= Assigned task =
Everything from the first line of the material below through the line containing "(R51 to R53), the" is to be printed exactly, and nothing more.

= = = = = = =

-- ==== Sys2Proof/Machine/Operands.lean ====
section
/-! DEFINITION. Operand forms: the register operands of every instruction with their class, count and alignment
(R51 to R53), the kind and result timing of every OP slot (Table 5.12), and the static checks of steps 2, 3 and 4
of Table 5.5 (`lenOk`, `opOk`, `formOk`). -/

namespace Sys2Proof

/-- Register classes of an operand field: vector, class 0x1 numbering 0 to 67 (R51), scalar 0 to 63, mask, tile. -/
inductive RCls where
  | v | s | s63 | k | a
  deriving DecidableEq, Repr

/-- One register operand: its class, field, number of consecutive registers, base alignment, and whether the
instruction reads and writes it. -/
structure Opnd where
  cls : RCls
  reg : Reg
  cnt : Nat
  al : Nat
  rd : Bool
  wr : Bool
  deriving DecidableEq, Repr

/-- The register field 0 without index. -/
def Reg.zero : Reg := ⟨0, false⟩
/-- An un-indexed register field. -/
def Reg.plain (n : BitVec 8) : Reg := ⟨n, false⟩
/-- An un-indexed mask field of four bits. -/
def Reg.ofK (n : BitVec 4) : Reg := ⟨n.setWidth 8, false⟩

/-- A source operand of n registers. -/
def Opnd.src (c : RCls) (r : Reg) (n : Nat := 1) (al : Nat := 1) : Opnd := ⟨c, r, n, al, true, false⟩
/-- A destination operand of n registers. -/
def Opnd.dst (c : RCls) (r : Reg) (n : Nat := 1) (al : Nat := 1) : Opnd := ⟨c, r, n, al, false, true⟩
/-- An operand read and written. -/
def Opnd.both (c : RCls) (r : Reg) (n : Nat := 1) (al : Nat := 1) : Opnd := ⟨c, r, n, al, true, true⟩

/-- The registers of a vector-class B operand of w registers (R120). -/
def BSrc.opnds (b : BSrc) (w : Nat) : List Opnd :=
  match b with
  | .vec r => [.src .v r w w]
  | .scl r => [.src .s r]
  | .imm _ => []

/-- The registers of a scalar-class B operand. -/
def SSrc.opnds : SSrc → List Opnd
  | .reg r => [.src .s r]
  | _ => []

/-- Registers of a data operand of a size code (Table 14.3): count and alignment. -/
def szRegs (sz : BitVec 3) : Nat := if sz = 6 then 4 else if sz = 5 then 2 else 1

/-- Bytes of a size code (Table 14.3). -/
def szBytes (sz : BitVec 3) : Nat :=
  if sz = 0 ∨ sz = 1 then 1 else if sz = 2 ∨ sz = 3 then 2 else if sz = 4 ∨ sz = 7 then 4
  else if sz = 5 then 8 else 16

/-- The registers of a memory operand; `glob` says the global side, where an address register is a pair (R192). -/
def Mem.opnds (m : Mem) (glob : Bool) : List Opnd :=
  match m.mode with
  | .sv => [.src .s63 m.sa, .src .v m.vb]
  | .s => [.src .s63 m.sa]
  | .v => if glob then [.src .v m.vb 2 2] else [.src .v m.vb]

/-- Registers of an address operand of CPA: a pair on its global side (R214). -/
def CopyDir.srcRegs : CopyDir → Nat
  | .gs | .gg => 2
  | _ => 1
/-- As `srcRegs`, for the destination. -/
def CopyDir.dstRegs : CopyDir → Nat
  | .sg | .gg => 2
  | _ => 1

/-- Registers of a matrix operand: 12 for a 4-bit type, 24 otherwise (R224). -/
def matRegs (t : ElemTy) : Nat := if t.bits = 4 then 12 else 24

/-- Elements per register packed in QPACK and QUNP: 8 for a 4-bit type, 4 otherwise (R144). -/
def qCount (t : ElemTy) : Nat := if t.bits = 4 then 8 else 4

/-- The vector and mask operands of GATHER, SCATR and SCATW for a slot count n (R255). -/
def gatherVecs (vi : Reg) (n : Nat) (stat : Option GStat) (ws : Bool) : List Opnd :=
  .src .v vi n 1 ::
  match stat with
  | none => []
  | some g => [.dst .v (.plain g.vs), .dst .k (.ofK g.km)] ++ (if ws then [.src .v (.plain g.vw) n 1] else [])

/-- The scalar operands of GATHER, SCATR and SCATW (R255 step 1). -/
def gatherScalars (sd sh : BitVec 8) (n : NSrc) : List Opnd :=
  [.src .s63 (.plain sd), .src .s63 (.plain sh)] ++
  match n with
  | .reg r => [.src .s63 r]
  | .imm _ => []

/-- The operands of GATHER, SCATR and SCATW that step 7 checks first: the scalars, and with an immediate n the vectors too
(R255). -/
def gatherOpnds (sd sh : BitVec 8) (vi : Reg) (n : NSrc) (stat : Option GStat) (ws : Bool) : List Opnd :=
  gatherScalars sd sh n ++
  match n with
  | .reg _ => []
  | .imm k => gatherVecs vi k.toNat stat ws

/-- Status operands of KLOOK and KGRAD: vS, vS + 1 and kM (R275). -/
def keyStat : Option GStat → List Opnd
  | none => []
  | some g => [.dst .v (.plain g.vs) 2 1, .dst .k (.ofK g.km)]

/-- The peer operand of the remote instructions (R353). -/
def Peer.opnds : Peer → List Opnd
  | .vec r => [.src .v r]
  | .scl r => [.src .s63 r]

/-- The register operands of an instruction (Tables 9.1 to 28.3). Events have none. -/
def Instr.opnds : Instr → List Opnd
  | .brc _ c _ _ => match c with
      | .lane k _ => [.src .k (.ofK k)]
      | .nz s | .z s => [.src .s63 (.plain (s.setWidth 8))]
  | .brx _ _ va => [.src .v (.plain va) 2 2]
  | .call _ sd _ _ => [.dst .s63 (.plain sd)]
  | .ret _ sd => [.src .s63 (.plain sd)]
  | .refill _ kd => [.dst .k (.plain kd)]
  | .loop _ c _ => [.both .s (.plain c)]
  | .smovImm6 _ sd _ => [.dst .s (.plain sd)]
  | .smov _ sd b => .dst .s sd :: match b with
      | .src b => b.opnds
      | .special _ => []
  | .sadd _ sd sa b | .ssub _ sd sa b | .smul _ _ sd sa b | .sdiv _ _ _ sd sa b | .sand _ sd sa b
  | .sor _ sd sa b | .sxor _ sd sa b | .sshl _ sd sa b | .sshr _ sd sa b | .ssar _ sd sa b =>
      .dst .s sd :: .src .s sa :: b.opnds
  | .smad _ sd sa sb sc => [.dst .s sd, .src .s sa, .src .s sb, .src .s sc]
  | .scmp _ _ kd sa b => .dst .k kd :: .src .s sa :: b.opnds
  | .ssel _ sd sa sb kc => [.dst .s sd, .src .s sa, .src .s sb, .src .k kc]
  | .srdv _ w sd va b => .dst .s sd :: .src .v va (if w then 2 else 1) (if w then 2 else 1) :: b.opnds
  | .sldk _ sd b => .dst .s sd :: b.opnds
  | .mov _ t vd b => .dst .v vd t.regs t.regs :: match b with
      | .src b => b.opnds t.regs
      | _ => []
  | .add _ t vd va b | .sub _ t vd va b | .mulh _ t vd va b | .min _ t vd va b | .max _ t vd va b
  | .addsat _ t vd va b | .subsat _ t vd va b | .and _ t vd va b | .or _ t vd va b | .xor _ t vd va b
  | .andn _ t vd va b =>
      .dst .v vd t.regs t.regs :: .src .v va t.regs t.regs :: b.opnds t.regs
  | .mul _ w t vd va b =>
      .dst .v vd (if w then 2 else t.regs) (if w then 2 else t.regs) :: .src .v va t.regs t.regs :: b.opnds t.regs
  | .mad _ w t vd va b vc =>
      .dst .v vd (if w then 2 else t.regs) (if w then 2 else t.regs) :: .src .v va t.regs t.regs ::
      .src .v vc (if w then 2 else t.regs) (if w then 2 else t.regs) :: b.opnds t.regs
  | .adc _ t vd va b kc | .sbb _ t vd va b kc =>
      .dst .v vd t.regs t.regs :: .src .v va t.regs t.regs :: .both .k kc :: b.opnds t.regs
  | .abs _ _ t vd b | .neg _ _ t vd b | .not _ t vd b => .dst .v vd t.regs t.regs :: b.opnds t.regs
  | .lea _ _ vd va b _ => .dst .v vd 2 2 :: .src .v va :: b.opnds 2
  | .shl _ t vd va b | .shr _ t vd va b | .sar _ t vd va b | .rot _ t vd va b | .bfe _ t vd va b =>
      .dst .v vd t.regs t.regs :: .src .v va t.regs t.regs :: b.opnds 1
  | .popc _ t vd b | .clz _ t vd b => .dst .v vd :: b.opnds t.regs
  | .bfi _ t vd va b vc =>
      .dst .v vd t.regs t.regs :: .src .v va t.regs t.regs :: .src .v vc t.regs t.regs :: b.opnds 1
  | .sel _ t vd va b kc =>
      .dst .v vd t.regs t.regs :: .src .v va t.regs t.regs :: .src .k kc :: b.opnds t.regs
  | .cmp _ _ _ t kd va b => .dst .k kd :: .src .v va t.regs t.regs :: b.opnds t.regs
  | .prmb _ vd va b vc => .dst .v vd :: .src .v va :: .src .v vc :: b.opnds 1
  | .fadd _ _ vd va b | .fsub _ _ vd va b | .fmul _ _ vd va b | .fmin _ _ vd va b | .fmax _ _ vd va b
  | .fscl _ _ vd va b | .pfadd _ _ vd va b | .pfmul _ _ vd va b | .cvtr _ _ _ vd va b | .fdiv _ _ vd va b =>
      .dst .v vd :: .src .v va :: b.opnds 1
  | .fma _ _ vd va b vc | .fdot2 _ _ vd va b vc | .pfma _ _ vd va b vc =>
      .dst .v vd :: .src .v va :: .src .v vc :: b.opnds 1
  | .fcmp _ _ _ kd va b => .dst .k kd :: .src .v va :: b.opnds 1
  | .fcls _ _ _ kd b => .dst .k kd :: b.opnds 1
  | .frnd _ _ vd b | .fsqrt _ _ vd b | .frcp _ _ vd b | .frsq _ _ vd b | .fex2 _ _ vd b | .flg2 _ _ vd b
  | .fsin _ _ vd b | .fcos _ _ vd b | .qscl _ _ _ vd b | .rnsenc _ _ vd b | .rnsdec _ vd b =>
      .dst .v vd :: b.opnds 1
  | .cvt _ td _ _ ts _ vd b => .dst .v vd td.regs td.regs :: b.opnds ts.regs
  | .qpack _ _ t vd va b => .dst .v vd :: .src .v va (qCount t) 1 :: b.opnds 1
  | .qunp _ _ t vd va b => .dst .v vd (qCount t) 1 :: .src .v va :: b.opnds 1
  | .kand _ kd ka kb | .kor _ kd ka kb | .kxor _ kd ka kb => [.dst .k kd, .src .k ka, .src .k kb]
  | .knot _ kd kb => [.dst .k kd, .src .k kb]
  | .kmov _ dir d b => match dir with
      | .kk => [.dst .k d, .src .k b]
      | .ks => [.dst .k d, .src .s b]
      | .sk => [.dst .s d, .src .k b]
  | .vote _ _ kd ka => [.dst .k kd, .src .k ka]
  | .kpop _ sd kb | .kfind _ _ sd kb => [.dst .s sd, .src .k kb]
  | .flgk _ _ kd | .lanek _ _ kd => [.dst .k kd]
  | .flgrd _ vd => [.dst .v vd]
  | .shfl _ _ w vd va b =>
      .dst .v vd (if w then 2 else 1) (if w then 2 else 1) :: .src .v va (if w then 2 else 1) (if w then 2 else 1) ::
      b.opnds 1
  | .pushw _ w vd va b kc =>
      .dst .v vd (if w then 2 else 1) (if w then 2 else 1) :: .src .v va (if w then 2 else 1) (if w then 2 else 1) ::
      .dst .k kc :: b.opnds 1
  | .bcast _ w vd va b =>
      .dst .v vd (if w then 2 else 1) (if w then 2 else 1) :: .src .v va (if w then 2 else 1) (if w then 2 else 1) ::
      match b with
      | some b => b.opnds 1
      | none => []
  | .redu _ toS _ w d va =>
      (if toS then .dst .s d else .dst .v d (if w then 2 else 1) (if w then 2 else 1)) ::
      [.src .v va (if w then 2 else 1) (if w then 2 else 1)]
  | .scan _ _ _ w vd va =>
      [.dst .v vd (if w then 2 else 1) (if w then 2 else 1), .src .v va (if w then 2 else 1) (if w then 2 else 1)]
  | .segscan _ _ _ w vd va kc =>
      [.dst .v vd (if w then 2 else 1) (if w then 2 else 1), .src .v va (if w then 2 else 1) (if w then 2 else 1),
       .src .k kc]
  | .confl _ w vd va kc => [.dst .v vd, .src .v va (if w then 2 else 1) (if w then 2 else 1), .dst .k kc]
  | .matchk _ w vd va => [.dst .v vd, .src .v va (if w then 2 else 1) (if w then 2 else 1)]
  | .gsort _ _ _ vd va => [.dst .v vd 2 1, .src .v va]
  | .ld _ sz _ vd m | .lda _ sz vd m => .dst .v vd (szRegs sz) (szRegs sz) :: m.opnds true
  | .st _ sz _ vd m | .str _ sz vd m => .src .v vd (szRegs sz) (szRegs sz) :: m.opnds true
  | .lds _ sz _ vd m => .dst .v vd (szRegs sz) (szRegs sz) :: m.opnds false
  | .sts _ sz _ vd m => .src .v vd (szRegs sz) (szRegs sz) :: m.opnds false
  | .ldk _ _ _ sd m => .dst .s63 sd :: m.opnds true
  | .stk _ _ _ sd m => .src .s63 sd :: m.opnds true
  | .lookup _ vd key => .dst .v vd :: key.opnds 2
  | .tagset _ ks key e => (if ks then .src .s key else .src .v key 2 2) :: e.opnds 1
  | .taginv _ e => e.opnds 1
  | .pref _ _ m => m.opnds true
  | .ldsb _ n vd m => .dst .v vd (n.toNat + 1) 1 :: m.opnds false
  | .atom _ _ t vd m vc => .dst .v vd t.regs t.regs :: .src .v vc t.regs t.regs :: m.opnds true
  | .atoms _ _ t vd m vc => .dst .v vd t.regs t.regs :: .src .v vc t.regs t.regs :: m.opnds false
  | .cas _ w vd m vc =>
      .both .v vd (if w then 2 else 1) (if w then 2 else 1) :: .src .v vc (if w then 2 else 1) (if w then 2 else 1) ::
      m.opnds true
  | .cass _ w vd m vc =>
      .both .v vd (if w then 2 else 1) (if w then 2 else 1) :: .src .v vc (if w then 2 else 1) (if w then 2 else 1) ::
      m.opnds false
  | .red _ _ t m vc => .src .v vc t.regs t.regs :: m.opnds true
  | .barCounted _ sa | .cbarCounted _ sa => [.src .s sa]
  | .cpa _ _ _ dir src dst _ _ => [.src .v src dir.srcRegs dir.srcRegs, .src .v dst dir.dstRegs dir.dstRegs]
  | .tcopy _ _ _ _ src dst desc | .tcopym _ _ _ src dst desc _ =>
      .src .s src :: .src .s dst :: match desc with
        | .reg r => [.src .s r]
        | .lit _ => []
  | .binit _ _ v | .barv _ _ v | .bexp _ _ v => match v with
      | .reg r => [.src .s r]
      | _ => []
  | .bwait _ _ p => match p with
      | .reg r => [.src .s r]
      | .imm _ => []
  | .btest _ kd _ p => .dst .k kd :: match p with
      | .reg r => [.src .s r]
      | .imm _ => []
  | .waitn _ _ t => match t with
      | .reg r => [.src .s r]
      | _ => []
  | .trig _ _ t => match t with
      | .reg r => [.src .s r]
      | .imm _ => []
  | .mma _ _ ta tb _ ad va vb => [.both .a ad, .src .v va (matRegs ta) 1, .src .v vb (matRegs tb) 1]
  | .mmaq _ _ ta tb _ ad va vb => [.both .a ad 4 1, .src .v va (matRegs ta) 1, .src .v vb (matRegs tb) 1]
  | .mmv _ _ _ _ ad vx sw ss _ nv =>
      [.both .a ad, .src .v vx (24 * (nv.toNat + 1)) 1, .src .s63 (.plain sw), .src .s63 (.plain ss)]
  | .mlutb _ ad va => [.dst .a ad 6 1, .src .v va 24 1]
  | .mlut _ m _ ad aa vb =>
      [.both .a ad, .src .a aa 6 1, .src .v vb (match m with | .b1 | .b1pm => 3 | _ => 6) 1]
  | .rcvt _ ad aa => [.dst .a ad, .src .a aa]
  | .scacc _ _ ad aa vb vc => [.both .a ad, .src .a aa, .src .v vb, .src .v vc]
  | .accz _ ad => [.dst .a ad]
  | .accrd _ n vd aa _ => [.dst .v vd (n.toNat + 1) 1, .src .a aa]
  | .accwr _ n ad vb _ => [.dst .a ad, .src .v vb (n.toNat + 1) 1]
  | .accld _ ad sa => [.dst .a ad, .src .s63 sa]
  | .accst _ ad sa => [.src .a ad, .src .s63 sa]
  | .accstat _ _ sd aa => [.dst .s sd, .src .a aa]
  | .gather _ m _ _ sd sh vi n stat => gatherOpnds sd sh vi n stat (m == .wsum)
  | .scatr _ _ _ _ sd sh vi n stat | .scatw _ _ _ sd sh vi n stat => gatherOpnds sd sh vi n stat false
  | .gstat _ _ sd | .xstat _ _ sd => [.dst .s sd]
  | .klook _ _ _ sd sq sh sk stat =>
      [.src .s63 (.plain sd), .src .s63 (.plain sq), .src .s63 (.plain sh), .src .s63 (.plain sk)] ++ keyStat stat
  | .kgrad _ _ sg sh sk stat =>
      [.src .s63 (.plain sg), .src .s63 (.plain sh), .src .s63 (.plain sk)] ++ keyStat stat
  | .hdesc _ f sd sh sb =>
      .dst .s63 sd :: .src .s63 sh :: (if f = 4 ∨ f = 5 then [.src .s63 sb] else [])
  | .xpnd _ _ vs vl => [.src .v vs, .src .v vl]
  | .xnext _ item vd kc sb =>
      [.dst .v vd (if item then 4 else 2) 1, .dst .k (.plain kc), .dst .s (.plain sb)]
  | .segred _ _ vd va => [.both .v vd, .src .v va]
  | .enq _ _ vd va q => .dst .v vd :: .src .v va :: match q with
      | .reg r => [.src .s63 r]
      | .imm _ => []
  | .enqb _ vd va vc q => .dst .v vd :: .src .v va :: .src .v vc :: match q with
      | .reg r => [.src .s63 r]
      | .imm _ => []
  | .qstat _ _ sd sb => [.dst .s sd, .src .s sb]
  | .rwr _ _ p vb vc _ | .rrd _ _ p vb vc _ | .rred _ _ _ _ _ p vb vc _ =>
      p.opnds ++ [.src .v vb 2 2, .src .v vc]
  | .rflag _ _ w p vb vc _ =>
      p.opnds ++ [.src .v vb 2 2, .src .v vc (if w then 2 else 1) (if w then 2 else 1)]
  | .csig _ f sd sp sr => .dst .s sd :: .src .s sp :: (if f = 0 then [.src .s sr] else [])
  | .csrr _ _ sd => [.dst .s sd]
  | .csrw _ _ sa => [.src .s sa]
  | .cyc _ sd => [.dst .s (.plain sd)]
  | _ => []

= = = = = = =

= Answer space =
-- ==== Sys2Proof/Machine/Operands.lean ====
section
/-! DEFINITION. Operand forms: the register operands of every instruction with their class, count and alignment
(R51 to R53), the kind and result timing of every OP slot (Table 5.12), and the static checks of steps 2, 3 and 4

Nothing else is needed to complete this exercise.